DISCLAIMER: Not mine; you know the drill. ^^
ARCHIVING: Only with the permission of the author.
SPOILERS: Up to 3x03: Lobsters.
Except for Lara
" I mean, and Dana's judgment sucks, right? Except for Lara."
It was true and the sad thing was that it still was, to some extent. Sure, it had been a few years two years, to be more exact since I'd said that Lara was the one and only exception to Dana's bad judgment in relationships, but for the most part, it still held true. Except now I was much more inclined to include myself in the category of Dana's not-bad-at-all decisions; shit, I'd like to think that I was an even better decision than Lara was. But the truth is I can't.
Because Dana's over there now, cuddling with Lara, and not with me.

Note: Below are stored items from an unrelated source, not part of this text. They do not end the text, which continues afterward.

-- ==== Sys2Proof/Laws/RegisterBus.lean ====
section
/-! SUPPORT. The register bus: transfers, frames built, and what one step of RBU can do, said once. -/

namespace Sys2Proof.Machine

theorem Rbu.step_idle (p : Params) (r : Rbu) (h : r.state = .idle) : r.step p = r := by
  simp [Rbu.step, h]

theorem Rbu.run_idle (p : Params) (n : Nat) (r : Rbu) (h : r.state = .idle) : Rbu.run p n r = r := by
  induction n with
  | zero => rfl
  | succ n ih => simp [Rbu.run, Rbu.step_idle p r h, ih]

theorem Rbu.run_add (p : Params) (m n : Nat) (r : Rbu) : Rbu.run p (m + n) r = Rbu.run p n (Rbu.run p m r) := by
  induction m generalizing r with
  | zero => simp [Rbu.run]
  | succ m ih => rw [Nat.succ_add]; simp [Rbu.run, ih]

theorem Rbu.run_ge (p : Params) {k n : Nat} {r r' : Rbu} (hk : k ≤ n) (h : Rbu.run p k r = r')
    (hi : r'.state = .idle) :
    Rbu.run p n r = r' := by
  obtain ⟨m, rfl⟩ := Nat.exists_eq_add_of_le hk
  rw [Rbu.run_add, h, Rbu.run_idle _ _ _ hi]

theorem Rbu.accept_next (p : Params) (start : Rbu → Rbu) (r : Rbu) (h : r.state = .idle) (hl : r.linkOk = true) :
    r.accept p start = .next ((start r).advance p) := by
  simp [Rbu.accept, h, hl]

/-- RBU after a command in progress ended so. -/
def Rbu.endsAs (r : Rbu) (e : BusEnd) : Rbu :=
  { r with state := .idle, seq := e.seq, linkOk := r.linkOk && !e.late, answers := e.rest,
           trace := r.trace ++ e.events,
           results := r.results ++ [e.result] }

/-- A transfer runs to the end that `xferSpec` gives, if its reply is only delivered (R92). -/
theorem Rbu.xfer_run (p : Params) (r : Rbu) (x : Xfer) (seq : Byte) (finish : Bytes → Result) (e : BusEnd)
    (hs : r.state = .busy (.send x)) (hseq : r.seq = seq)
    (hfin : ∀ (b : Bytes) (r' : Rbu), b.length = x.n → r'.onReply p x b = r'.deliver (finish b))
    (h : xferSpec x.req x.n x.t seq finish r.answers = some e) :
    ∃ k, k ≤ r.answers.length ∧ Rbu.run p k r = r.endsAs e := by
  obtain ⟨sq, lk, st, ans, tr, rs⟩ := r
  simp only at hs hseq h
  subst hs; subst hseq
  unfold xferSpec at h
  split at h
  · cases h; exact ⟨1, by simp,
        by simp [Rbu.run, Rbu.step, Rbu.onSend, Rbu.event, Rbu.timeoutHit, Rbu.raise, Rbu.deliver, Rbu.endsAs]⟩
  · cases h; exact ⟨1, by simp,
        by simp [Rbu.run, Rbu.step, Rbu.onSend, Rbu.event, Rbu.raise, Rbu.deliver, Rbu.endsAs]⟩
  · split at h
    · rename_i h0
      cases h; exact ⟨1, by simp,
          by simp [Rbu.run, Rbu.step, Rbu.onSend, Rbu.event, Rbu.deliver, Rbu.endsAs, h0, hfin [] _ (by simp [h0])]⟩
    · rename_i h0
      split at h
      · split at h
        · rename_i hb
          cases h; exact ⟨2, by simp,
              by simp [Rbu.run, Rbu.step, Rbu.onSend, Rbu.onRecv, RecvOutcome.allowed, Rbu.await, Rbu.event, Rbu.deliver, Rbu.endsAs, h0, hb, hfin _ _ hb]⟩
        · cases h
      · split at h
        · rename_i hb
          cases h; exact ⟨2, by simp,
              by simp [Rbu.run, Rbu.step, Rbu.onSend, Rbu.onRecv, RecvOutcome.allowed, Rbu.await, Rbu.event, Rbu.raise, Rbu.deliver, Rbu.endsAs, h0, hb]⟩
        · cases h
      · cases h; exact ⟨2, by simp,
            by simp [Rbu.run, Rbu.step, Rbu.onSend, Rbu.onRecv, RecvOutcome.allowed, Rbu.await, Rbu.event, Rbu.raise, Rbu.timeoutHit, Rbu.deliver, Rbu.endsAs, h0]⟩
      · cases h; exact ⟨2, by simp,
            by simp [Rbu.run, Rbu.step, Rbu.onSend, Rbu.onRecv, RecvOutcome.allowed, Rbu.await, Rbu.event, Rbu.raise, Rbu.deliver, Rbu.endsAs, h0]⟩
      · cases h
  · cases h

theorem Rbu.advance_endsAs {p : Params} {r : Rbu} {e : BusEnd} (h : ∃ k, k ≤ r.answers.length ∧
    Rbu.run p k r = r.endsAs e) :
    r.advance p = r.endsAs e := by
  obtain ⟨k, hk, h⟩ := h
  exact Rbu.run_ge p hk h rfl

/-- An accepted command whose run ends so gives that next state (R103). -/
theorem busEnds_of (s : State) (start : Rbu → Rbu) (e : BusEnd) (hr : s.rbuReady)
    (h : (start s.rbu).advance s.params = s.rbu.endsAs e) :
    s.onRbu (s.rbu.accept s.params start) = .next (s.busEnds e) := by
  rw [Rbu.accept_next _ _ _ hr.1 hr.2, h]
  simp [State.onRbu, andThen, State.busEnds, Rbu.endsAs, hr.1]

/-- An accepted command that fails its argument check (R86, R87, R142). -/
theorem busEnds_err (s : State) (start : Rbu → Rbu) (c : Subcause) (hr : s.rbuReady)
    (h : start s.rbu = s.rbu.raise c) :
    s.onRbu (s.rbu.accept s.params start) = .next (s.busEnds ⟨[], .err c, false, s.rbu.seq, s.rbu.answers⟩) := by
  apply busEnds_of s start _ hr
  rw [h, Rbu.advance, Rbu.run_idle _ _ _ rfl]
  simp [Rbu.raise, Rbu.deliver, Rbu.endsAs]

theorem Rbu.onReply_value (p : Params) [p.Documented] (req : Bytes) (t : Timeout) (n : Nat) (b : Bytes) (r : Rbu)
    (hb : b.length = 6) :
    r.onReply p ⟨req, n, t, .value⟩ b = r.deliver (readResult p req b) := by
  rcases decReadReply_eq p req b hb with ⟨w, h1, h2⟩ | ⟨c, h1, h2⟩ <;> simp [Rbu.onReply, h1, h2, Rbu.raise]

theorem Rbu.onReply_ack (p : Params) [p.Documented] (req : Bytes) (t : Timeout) (n : Nat) (b : Bytes) (r : Rbu) (hb : b.length = 2) :
    r.onReply p ⟨req, n, t, .ack⟩ b = r.deliver (.ok .none) := by
  simp [Rbu.onReply, decWriteAck, hb]

theorem Rbu.onReply_payload (p : Params) [p.Documented] (req : Bytes) (t : Timeout) (m n : Nat) (b : Bytes) (r : Rbu)
    (hb : b.length = n + 2) :
    r.onReply p ⟨req, m, t, .payload n⟩ b = r.deliver (payloadResult p req b) := by
  match b, hb with
  | e0 :: e1 :: pl, hb =>
    have hb : pl.length = n := by simpa using hb
    simp only [Rbu.onReply, decPayloadReply, decStreamReadReply, Params.echoLen_doc, List.length_cons, hb,
      if_true, List.take, List.drop, payloadResult]
    split <;> rename_i h <;> split at h <;> simp_all [Rbu.raise]

theorem Rbu.bumpSeq_doc (p : Params) [p.Documented] (r : Rbu) : r.bumpSeq p = { r with seq := r.seq + 1 } := by
  simp [Rbu.bumpSeq]

theorem Rbu.startRead_ok (p : Params) [p.Documented] (r : Rbu) (addr : Nat) (t : Timeout) (after : AfterReply) (ha : addr < 0xFFFF) :
   r.startRead p addr t after = Rbu.await (.send ⟨frameRead p r.seq addr, 6, t, after⟩) { r with seq := r.seq + 1 } := by
  simp [Rbu.startRead, encRead, validAddr_true ha, Rbu.bumpSeq_doc]

theorem Rbu.startRead_err (p : Params) [p.Documented] (r : Rbu) (addr : Nat) (t : Timeout) (after : AfterReply) (ha : 0xFFFF ≤ addr) :
   r.startRead p addr t after = r.raise .ipAddr := by
  simp [Rbu.startRead, encRead, validAddr_false ha]

theorem Rbu.startWrite_ok (p : Params) [p.Documented] (r : Rbu) (addr : Nat) (v : Word) (t : Timeout) (ha : addr < 0xFFFF) :
   r.startWrite p addr v t = Rbu.await (.send ⟨frameWrite p r.seq addr v, 2, t, .ack⟩) { r with seq := r.seq + 1 } := by
  simp [Rbu.startWrite, encWrite, validAddr_true ha, Rbu.bumpSeq_doc]

theorem Rbu.startWrite_err (p : Params) [p.Documented] (r : Rbu) (addr : Nat) (v : Word) (t : Timeout) (ha : 0xFFFF ≤ addr) :
   r.startWrite p addr v t = r.raise .ipAddr := by
  simp [Rbu.startWrite, encWrite, validAddr_false ha]

/-- The read half: it checks the address, or it builds its frame (R93). -/
theorem Rbu.startRead_cases (p : Params) [p.Documented] (addr : Nat) (t : Timeout) (af : AfterReply) (r : Rbu) :
    (0xFFFF ≤ addr ∧ r.startRead p addr t af = r.raise .ipAddr) ∨
    (addr < 0xFFFF ∧ r.startRead p addr t af = Rbu.await (.send ⟨frameRead p r.seq addr, 6, t, af⟩) { r with seq := r.seq + 1 }) := by
  by_cases h : addr < 0xFFFF
  · exact .inr ⟨h, Rbu.startRead_ok p r addr t af h⟩
  · exact .inl ⟨by omega, Rbu.startRead_err p r addr t af (by omega)⟩

/-- The write half: it checks the address, or it builds its frame (R94). -/
theorem Rbu.startWrite_cases (p : Params) [p.Documented] (addr : Nat) (v : Word) (t : Timeout) (r : Rbu) :
    (0xFFFF ≤ addr ∧ r.startWrite p addr v t = r.raise .ipAddr) ∨
    (addr < 0xFFFF ∧ r.startWrite p addr v t = Rbu.await (.send ⟨frameWrite p r.seq addr v, 2, t, .ack⟩) { r with seq := r.seq + 1 }) := by
  by_cases h : addr < 0xFFFF
  · exact .inr ⟨h, Rbu.startWrite_ok p r addr v t h⟩
  · exact .inl ⟨by omega, Rbu.startWrite_err p r addr v t (by omega)⟩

I can't even begin to describe how much it hurts every time I see them together; I can try, but words aren't enough to convey all these emotions I'm feeling. What makes it worse is that they always look so happy together; whether their hands are linked, or whether they sit together with their heads slightly cocked towards the other, as though they had a secret only the both of them were in on. But worst of all was the fact that neither of them even needed to be in the same room to look as though she was the happiest woman alive. Whenever I saw Dana alone, she was always glowing. The same could be said of Lara, of course. And the both of them together well at times I found them too bright to look at.

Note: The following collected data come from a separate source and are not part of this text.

/-- Tick is answered: the read is sent next. -/
theorem Rbu.tirelessNext_tick {r : Rbu} (h : r.waitsOn (.tick 0 0 1 0)) :
    (∃ req, r.tirelessNext.waitsOn (.send (tirelessRead req))) ∧
    r.tirelessNext.trace = r.trace ++ [.tick 0 .continue] := by
  rw [Rbu.tirelessNext_eq h]
  exact ⟨⟨frameRead Params.defaults r.seq 0, rfl, rfl⟩, rfl⟩

/-- The read is sent: its reply is awaited next. -/
theorem Rbu.tirelessNext_send {r : Rbu} {req : Bytes} (h : r.waitsOn (.send (tirelessRead req))) :
    r.tirelessNext.waitsOn (.recv (tirelessRead req)) := by
  rw [Rbu.tirelessNext_eq h]
  exact ⟨rfl, rfl⟩

/-- The reply comes and does not match: the next Tick is awaited. -/
theorem Rbu.tirelessNext_recv {r : Rbu} {req : Bytes} (h : r.waitsOn (.recv (tirelessRead req))) :
    r.tirelessNext.waitsOn (.tick 0 0 1 0) := by
  rw [Rbu.tirelessNext_eq h]
  exact ⟨rfl, rfl⟩

/-- The three requests of one turn of the loop. -/
def Rbu.inTirelessLoop (r : Rbu) : Prop :=
  r.waitsOn (.tick 0 0 1 0) ∨ ∃ req, r.waitsOn (.send (tirelessRead req)) ∨ r.waitsOn (.recv (tirelessRead req))

theorem tirelessRbu_inLoop (n : Nat) : (tirelessRbu n).inTirelessLoop := by
  induction n with
  | zero => exact .inl ⟨rfl, rfl⟩
  | succ n ih =>
    rcases ih with h | ⟨req, h | h⟩
    · obtain ⟨⟨req, h'⟩, -⟩ := Rbu.tirelessNext_tick h; exact .inr ⟨req, .inl h'⟩
    · exact .inr ⟨req, .inr (Rbu.tirelessNext_send h)⟩
    · exact .inl (Rbu.tirelessNext_recv h)

theorem Rbu.polling_of_inTirelessLoop {r : Rbu} (h : r.inTirelessLoop) : r.state.polling = true := by
  rcases h with ⟨hs, -⟩ | ⟨req, ⟨hs, -⟩ | ⟨hs, -⟩⟩ <;> rw [hs] <;> rfl

/-- At every moment a Tick is outstanding now or at most two answers later. -/
theorem tirelessRbu_ticks (n : Nat) : ∃ m, n ≤ m ∧ (tirelessRbu m).waitsOn (.tick 0 0 1 0) := by
  rcases tirelessRbu_inLoop n with h | ⟨req, h | h⟩
  · exact ⟨n, le_rfl, h⟩
  · exact ⟨n + 2, by omega, Rbu.tirelessNext_recv (Rbu.tirelessNext_send h)⟩
  · exact ⟨n + 1, by omega, Rbu.tirelessNext_recv h⟩

theorem tirelessRun_polling {n : Nat} (h : 1 ≤ n) : (tirelessRun n).rbu.state.polling = true := by
  obtain ⟨m, rfl⟩ := Nat.exists_eq_add_of_le' h
  exact Rbu.polling_of_inTirelessLoop (tirelessRbu_inLoop m)

/-- No Tick of this run is answered Expired: its poll stays in progress. -/
theorem tirelessRun_not_weaklyFair : ¬ weaklyFair tirelessRun := by
  intro hfair
  obtain ⟨m, hm, hexp⟩ := hfair 1 fun _ h => tirelessRun_polling h
  exact (Environment.drives_polling tirelessEnv_drives (tirelessRun_polling hm) (tirelessRun_polling (by omega))).1 hexp

theorem tirelessRun_ticks (n : Nat) : ∃ m, n ≤ m ∧ tickAnswered .continue tirelessRun m := by
  obtain ⟨m, hm, h⟩ := tirelessRbu_ticks n
  exact ⟨m + 1, by omega, [.tick 0 .continue], (Rbu.tirelessNext_tick h).2, rfl⟩

/-- Settles O22: the loop by `Rbu.poll_endsAs`, the ending by fairness at the last moment of the poll, and the run that
does not end by `tirelessEnv`. -/
theorem pollFollowsItsRule : Obligations.PollFollowsItsRule := by
  refine ⟨fun s addr mask expected _ hr => ⟨fun ha => ?_, fun ha rounds e h => ?_⟩, fun env run n hex hn => ?_, ?_⟩
  · exact busEnds_err s _ _ hr (Rbu.startPoll_addr _ _ _ _ ha)
  · exact busEnds_of s _ _ hr (Rbu.poll_endsAs ha h)
  · obtain ⟨m, hnm, hp, hlast⟩ := hex.poll_has_last hn
    have hres := env.drives_polling_results hex.drives hnm hp
    refine ⟨m, hnm, hp, ?_⟩
    rcases env.drives_poll hex.drives m (hp m hnm le_rfl) with ⟨hreset, hr⟩ | ⟨es, ht, ⟨hgo, -⟩ | ⟨hid, v, hv, hend⟩⟩
    · exact ⟨by rw [hr]; rfl, .inl ⟨hreset, by rw [hr]; exact hres⟩⟩
    · rw [hlast] at hgo; cases hgo
    · refine ⟨hid, .inr ⟨v, by rw [hv, hres], ?_⟩⟩
      unfold pollEnding at hend
      split at hend
      · rename_i hexp; exact .inl ⟨hend, es, ht, hexp⟩
      · exact .inr hend
  · exact ⟨tirelessEnv, tirelessRun, rfl, tirelessEnv_drives, tirelessRun_not_weaklyFair,
      fun _ => tirelessRun_polling, tirelessRun_ticks⟩

/-! ### LINK_OK and SEQ -/

/-- Settles O25: what happened since the acceptance, by `bus_next`; RB_REESTABLISH makes no event. -/
theorem linkFallsExactlyOnTimeout : Obligations.LinkFallsExactlyOnTimeout := by
  intro i s t _ hi hr h
  obtain ⟨-, -, ⟨-, ht⟩ | ⟨hl, -, hs⟩⟩ := bus_next i s t hi h
  · exact ⟨[], by rw [ht, List.append_nil], by rw [ht]; simp⟩
  · obtain ⟨es, hes, hlink⟩ := hs.events
    exact ⟨es, hes, by simp [hlink, hl]⟩

/-- Settles O23: RB_REESTABLISH of an idle RBU. -/
theorem reestablishSetsLinkOk : Obligations.ReestablishSetsLinkOk := by
  intro s h
  rw [exec_rbReestablish, Rbu.reestablish, h]
  simp only [State.onRbu, andThen, Rbu.relink, Rbu.deliver, h]

/-- Whatever a step does but the reset event, SEQ counts the frames built (R91). -/
theorem step_counts {s t : State} [s.params.Documented] (h : step s = .next t)
    (hr : ∀ rest, s.inputs ≠ .reset :: rest) : s.rbu.counts s.params t.rbu := by
  rcases step_inv s t h with ⟨-, rfl⟩ | ⟨x, rest, hi, ⟨c, tm, -, ⟨i, hx⟩ | ⟨w, rfl⟩⟩ | ⟨-, rfl | ⟨i, hx⟩⟩ |
    ⟨o, -, rfl⟩ | ⟨o, a, -, -, rfl⟩ | ⟨o, b, -, -, rfl⟩ | ⟨rfl, -⟩⟩
  · exact Rbu.counts_refl _
  · exact exec_counts i { s with inputs := rest, cmdTimeout := tm } t hx
  · exact Rbu.counts_refl _
  · exact Rbu.counts_refl _
  · exact exec_counts i { s with inputs := rest } t hx
  · exact Rbu.counts_run s.params _ { s.rbu with answers := s.rbu.answers ++ [o] }
  · exact Rbu.counts_refl _
  · exact Rbu.counts_refl _
  · exact absurd hi (hr rest)

/-- Settles O24: `step_counts`. -/
theorem seqCountsTheFramesBuilt : Obligations.SeqCountsTheFramesBuilt := fun _ _ _ h hr => step_counts h hr

end Sys2Proof.Machine
end

section
/-! The sequencing states of the ATR parser one by one (42_atr_parser.md, R108 to R119): what each asks for, and what it
makes of every outcome. -/

namespace Sys2Proof.Machine

variable {p : Params}

/-! ### A receive by its outcome -/

/-- A failed receive ends the command, whatever was to be done with the bytes (R117). -/
theorem Atu.receive_fail (n : Nat) (k : Bytes → Atu → Res Atu) {a : Atu} {rest : List AAnswer}
    (ha : a.answers = .fail :: rest) :
    a.receive n k = .next { a with state := .idle, answers := rest, trace := a.trace ++ [⟨n, .fail⟩]
                                   results := a.results ++ [.err .peAtrRecv] } := by
  rw [Atu.receive, ha]; rfl

/-- A receive whose bytes fit stores them before anything else is done with them (R118). -/
theorem Atu.receive_store (k : Bytes → Atu → Res Atu) {a : Atu} {b : Bytes} {rest : List AAnswer}
    (hr : a.consumed + b.length ≤ p.atrMax) (ha : a.answers = .bytes b :: rest) :
    a.receive b.length (fun b a => andThen (a.append p b) (k b)) = k b (a.took [b] rest) := by
  simp only [Atu.receive, ha, AAnswer.allowed, beq_self_eq_true, if_true]
  rw [Atu.append_next _ _ (by exact hr)]
  simp only [andThen, Atu.event, Atu.took, List.map_cons, List.map_nil, List.flatten_singleton]

/-! ### What a state asks for -/

/-- The number of bytes the present state asks for (R109, R110, R113, R115). -/
def Atu.asked (a : Atu) : Nat :=
  match a.state with
  | .expectInitial => 2
  | .expectInterfaceChain => a.groupLen
  | .expectHistorical => a.k.toNat
  | .expectCheckByte => if a.needsCheck then 1 else 0
  | _ => 0

/-- A state that asks for at least one byte and not more than the room left makes that one request; so a failed receive
ends the command there (R111, R113, R115, R117). -/
theorem Atu.step_fail {a : Atu} {rest : List AAnswer} (h1 : 1 ≤ a.asked) (hr : a.asked ≤ a.room p)
    (ha : a.answers = .fail :: rest) :
    a.step p = .next { a with state := .idle, answers := rest, trace := a.trace ++ [⟨a.asked, .fail⟩]
                              results := a.results ++ [.err .peAtrRecv] } := by
  cases hs : a.state <;> simp only [Atu.asked, hs] at h1 hr ⊢ <;> simp only [Atu.step, hs]
  case expectInitial => exact Atu.receive_fail _ _ ha
  case expectInterfaceChain =>
    rw [Atu.interfaceChain, if_neg (by omega), if_neg (by omega)]
    exact Atu.receive_fail _ _ ha
  case expectHistorical =>
    have hk : a.k ≠ 0 := by intro h; simp [h] at h1
    rw [Atu.historical, if_neg hk, if_neg (by omega)]
    exact Atu.receive_fail _ _ ha
  case expectCheckByte =>
    split at h1
    · rename_i hn
      rw [if_pos hn] at hr ⊢
      rw [Atu.checkByte, if_pos hn, if_neg (by omega)]
      exact Atu.receive_fail _ _ ha
    · omega
  all_goals omega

I'd like to think that it is just the novelty of the relationship, and that once it has worn off Dana will come back to me, but Dana and Lara have been dating for almost six months much longer than their first time. With Tonya, I think she just got caught up in the moment; got caught up in the Tonya Tornado, and she had fun and liked the woman. But she definitely didn't glow. And yes, with me Dana was happy, and she did love me (did she really, though?), but she never glowed like this. Even back then, I think I knew deep down that if Lara were to return one day, she would probably run back to her. I think that's why later on, when Lara returned as a chef at the Planet, I always felt wary and cautious whenever Dana was around her.
But now that I've had a couple of months to brew it over and get used to the pain, I see that Lara really was the only one who kept her happy, or who could keep her happy. Because I realize one thing about Dana now that I hadn't before: She needs to take her time with things. If you push too hard, make her uncomfortable somehow, you would lose her in an instant. And her whims and fancies fluctuated constantly; one moment, she wanted this, and another, that. Just like how she thought she wanted Tonya, and then me, but really the person she wanted all along was Lara.

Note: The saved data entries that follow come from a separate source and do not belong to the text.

-- ==== Sys2Proof/Machine/Ramp.lean ====
section
/-! DEFINITION. The meanings of the ramp operations and events (44_ramp.md). -/

namespace Sys2Proof.Machine


/-- RAMP_REQ f (R191). -/
def execRampReq (f : Freq) (s : State) : Host.Outcome State Fault Refusal :=
  .next (s.conclude (requestRamp s f))

/-- RAMP_STEP (R193).  An event that is not enabled (R190, R229) does not happen: the state stays as it is (log 8). -/
def execRampStep (s : State) : Host.Outcome State Fault Refusal :=
  .next (if stepEnabled s = true then sequencerStep s else s)

/-- RAMP_SETTLED (R194).  An event that is not enabled (R190, R229) does not happen: the state stays as it is (log 8). -/
def execRampSettled (s : State) : Host.Outcome State Fault Refusal :=
  .next (if settleEnabled s = true then settleEvent s else s)

/-- RAMP f: the request and the start of its loop (R196).  It then waits; the steps of its loop are the RAMP_STEP and
RAMP_SETTLED events (R229). -/
def execRamp (f : Freq) (s : State) : Host.Outcome State Fault Refusal :=
  .next (s.conclude (beginRamp s f (.ramp (.ok .none)) id))

end Sys2Proof.Machine
end

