-- ==== Sys2Proof/Machine/Step.lean ====
section
/-! DEFINITION. The step, and the placing of a table word where the step takes its next instruction. -/

namespace Sys2Proof.Machine

/-- One step of the machine: one event of one agent (R229). -/
def step (s : State) : Host.Outcome State Fault Refusal :=
  oneStep s

/-- `s` with the instruction of a table word next to be issued (log 2). -/
def State.withFetchWord (s : State) (nbits w : Nat) : State :=
  placeWord s nbits w

end Sys2Proof.Machine
end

Or maybe she doesn't even know that she doesn't want Lara. Maybe she'll only know when the next woman comes along and sweeps her off her feet. I'd like to think that I, Alice Pieszecki, could be that woman. After all, if Lara got a second try, then someday I might too, right? But then I look at them, laughing and smiling and giving each other sickeningly sweet glances, the way they lean into each other, and I know that it's wishful thinking.
And suddenly I realize that I still think Lara is really the only one I ever did approve of Dana dating. Of course, Dana never did date a lot just Lara, and then Tonya, and then way before there was that tennis instructor she would only call "Ralph." Then there was me. But my love wasn't enough to keep her at my side, and I only now I realize it's not because I didn't love her enough. It was because I loved her too much; I think I always loved her more than she loved me if she loved me romantically and not platonically at all. And the reason why Dana and Lara work, where they succeed where Dana and I failed at, is the pure and simple fact that Lara loves Dana as much as Dana loves Lara, and when you get down to the nitty-gritty of it all, that's the way relationships are supposed to work.
All the other stuff is a piece of cake.